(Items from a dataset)
>>>>

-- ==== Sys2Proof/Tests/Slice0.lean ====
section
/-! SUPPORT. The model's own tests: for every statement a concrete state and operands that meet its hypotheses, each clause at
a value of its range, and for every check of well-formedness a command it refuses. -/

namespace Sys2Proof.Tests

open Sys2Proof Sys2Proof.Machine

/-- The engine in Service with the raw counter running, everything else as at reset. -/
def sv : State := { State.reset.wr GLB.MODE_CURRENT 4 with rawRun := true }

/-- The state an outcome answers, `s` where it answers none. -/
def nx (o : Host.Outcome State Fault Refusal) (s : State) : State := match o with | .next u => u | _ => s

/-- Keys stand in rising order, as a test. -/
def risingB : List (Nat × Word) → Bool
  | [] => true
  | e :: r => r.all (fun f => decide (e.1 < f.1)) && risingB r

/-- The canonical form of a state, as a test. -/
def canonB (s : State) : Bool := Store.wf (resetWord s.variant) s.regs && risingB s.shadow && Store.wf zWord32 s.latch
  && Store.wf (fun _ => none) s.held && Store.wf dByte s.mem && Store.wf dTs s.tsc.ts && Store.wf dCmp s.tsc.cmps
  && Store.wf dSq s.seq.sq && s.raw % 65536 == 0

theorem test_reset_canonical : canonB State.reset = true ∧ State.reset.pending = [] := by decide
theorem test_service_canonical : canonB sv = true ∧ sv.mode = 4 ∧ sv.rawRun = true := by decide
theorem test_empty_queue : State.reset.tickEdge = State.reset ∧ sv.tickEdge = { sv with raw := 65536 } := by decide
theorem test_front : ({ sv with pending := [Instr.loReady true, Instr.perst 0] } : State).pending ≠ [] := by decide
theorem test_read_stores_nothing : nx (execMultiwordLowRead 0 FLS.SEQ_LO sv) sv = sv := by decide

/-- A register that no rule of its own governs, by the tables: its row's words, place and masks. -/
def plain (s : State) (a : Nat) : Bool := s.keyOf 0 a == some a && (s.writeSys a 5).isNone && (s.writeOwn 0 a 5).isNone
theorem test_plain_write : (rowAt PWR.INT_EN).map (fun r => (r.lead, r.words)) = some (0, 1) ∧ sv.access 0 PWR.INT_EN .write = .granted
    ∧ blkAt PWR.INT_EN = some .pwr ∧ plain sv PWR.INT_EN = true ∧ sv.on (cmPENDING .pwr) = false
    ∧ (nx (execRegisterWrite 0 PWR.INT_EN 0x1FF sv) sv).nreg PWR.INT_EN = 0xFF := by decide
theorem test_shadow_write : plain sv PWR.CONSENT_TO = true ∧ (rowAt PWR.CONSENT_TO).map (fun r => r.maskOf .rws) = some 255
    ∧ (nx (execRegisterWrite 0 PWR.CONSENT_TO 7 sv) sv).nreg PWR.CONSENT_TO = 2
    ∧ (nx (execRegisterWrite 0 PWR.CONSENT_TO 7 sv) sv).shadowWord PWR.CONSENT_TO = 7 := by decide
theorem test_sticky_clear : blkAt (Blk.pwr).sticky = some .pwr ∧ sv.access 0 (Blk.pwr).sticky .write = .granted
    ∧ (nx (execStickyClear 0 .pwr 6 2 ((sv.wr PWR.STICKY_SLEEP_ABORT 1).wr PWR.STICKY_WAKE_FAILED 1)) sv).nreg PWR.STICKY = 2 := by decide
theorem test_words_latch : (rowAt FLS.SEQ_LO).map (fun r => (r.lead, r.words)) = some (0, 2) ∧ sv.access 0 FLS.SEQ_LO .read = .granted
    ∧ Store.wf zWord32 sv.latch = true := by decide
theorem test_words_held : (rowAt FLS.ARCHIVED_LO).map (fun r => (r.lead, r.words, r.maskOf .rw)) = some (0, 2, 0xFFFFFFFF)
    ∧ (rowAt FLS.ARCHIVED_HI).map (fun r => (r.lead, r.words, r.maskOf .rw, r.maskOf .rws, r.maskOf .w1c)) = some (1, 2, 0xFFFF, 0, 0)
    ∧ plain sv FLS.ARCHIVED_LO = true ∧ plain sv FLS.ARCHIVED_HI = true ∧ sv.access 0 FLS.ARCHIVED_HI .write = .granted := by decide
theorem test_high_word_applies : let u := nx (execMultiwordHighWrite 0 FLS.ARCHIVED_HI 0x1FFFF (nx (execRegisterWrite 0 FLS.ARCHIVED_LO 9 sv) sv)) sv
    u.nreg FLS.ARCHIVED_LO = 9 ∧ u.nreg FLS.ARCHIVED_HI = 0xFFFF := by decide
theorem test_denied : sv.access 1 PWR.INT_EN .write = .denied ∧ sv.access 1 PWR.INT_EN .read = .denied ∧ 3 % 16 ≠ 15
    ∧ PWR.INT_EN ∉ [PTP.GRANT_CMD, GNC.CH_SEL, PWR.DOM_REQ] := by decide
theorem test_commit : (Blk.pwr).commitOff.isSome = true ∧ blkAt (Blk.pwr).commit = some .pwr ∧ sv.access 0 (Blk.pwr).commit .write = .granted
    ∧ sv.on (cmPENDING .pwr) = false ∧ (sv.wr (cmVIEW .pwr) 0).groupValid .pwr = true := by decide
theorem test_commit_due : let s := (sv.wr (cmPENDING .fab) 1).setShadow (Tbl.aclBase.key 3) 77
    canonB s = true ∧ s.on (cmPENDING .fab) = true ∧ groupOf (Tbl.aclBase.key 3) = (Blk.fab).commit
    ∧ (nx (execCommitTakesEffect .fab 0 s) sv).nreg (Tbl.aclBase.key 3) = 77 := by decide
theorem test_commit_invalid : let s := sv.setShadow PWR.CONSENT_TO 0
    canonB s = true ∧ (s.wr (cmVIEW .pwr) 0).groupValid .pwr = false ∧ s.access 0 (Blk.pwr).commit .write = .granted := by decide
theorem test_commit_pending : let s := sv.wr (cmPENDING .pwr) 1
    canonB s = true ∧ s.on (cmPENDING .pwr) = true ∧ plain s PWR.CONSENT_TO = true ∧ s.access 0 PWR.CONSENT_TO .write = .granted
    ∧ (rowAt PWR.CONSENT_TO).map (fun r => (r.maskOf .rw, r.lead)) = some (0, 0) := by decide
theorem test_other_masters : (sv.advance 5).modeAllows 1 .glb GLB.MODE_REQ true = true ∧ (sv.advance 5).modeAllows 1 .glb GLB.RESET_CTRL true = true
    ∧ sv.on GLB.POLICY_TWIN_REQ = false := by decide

<<<<

:: What is being asked ::
Above are the records; from them, give again exactly the lines from the one containing "theorem test_read_stores_nothing : nx" to the one containing "PWR.CONSENT_TO = 7 := by decide", both lines included, and nothing more.

:: Result ::
theorem test_read_stores_nothing : nx (execMultiwordLowRead 0 FLS.SEQ_LO sv) sv = sv := by decide

/-- A register that no rule of its own governs, by the tables: its row's words, place and masks. -/
def plain (s : State) (a : Nat) : Bool := s.keyOf 0 a == some a && (s.writeSys a 5).isNone && (s.writeOwn 0 a 5).isNone
theorem test_plain_write : (rowAt PWR.INT_EN).map (fun r => (r.lead, r.words)) = some (0, 1) ∧ sv.access 0 PWR.INT_EN .write = .granted
    ∧ blkAt PWR.INT_EN = some .pwr ∧ plain sv PWR.INT_EN = true ∧ sv.on (cmPENDING .pwr) = false
    ∧ (nx (execRegisterWrite 0 PWR.INT_EN 0x1FF sv) sv).nreg PWR.INT_EN = 0xFF := by decide
theorem test_shadow_write : plain sv PWR.CONSENT_TO = true ∧ (rowAt PWR.CONSENT_TO).map (fun r => r.maskOf .rws) = some 255
    ∧ (nx (execRegisterWrite 0 PWR.CONSENT_TO 7 sv) sv).nreg PWR.CONSENT_TO = 2
    ∧ (nx (execRegisterWrite 0 PWR.CONSENT_TO 7 sv) sv).shadowWord PWR.CONSENT_TO = 7 := by decide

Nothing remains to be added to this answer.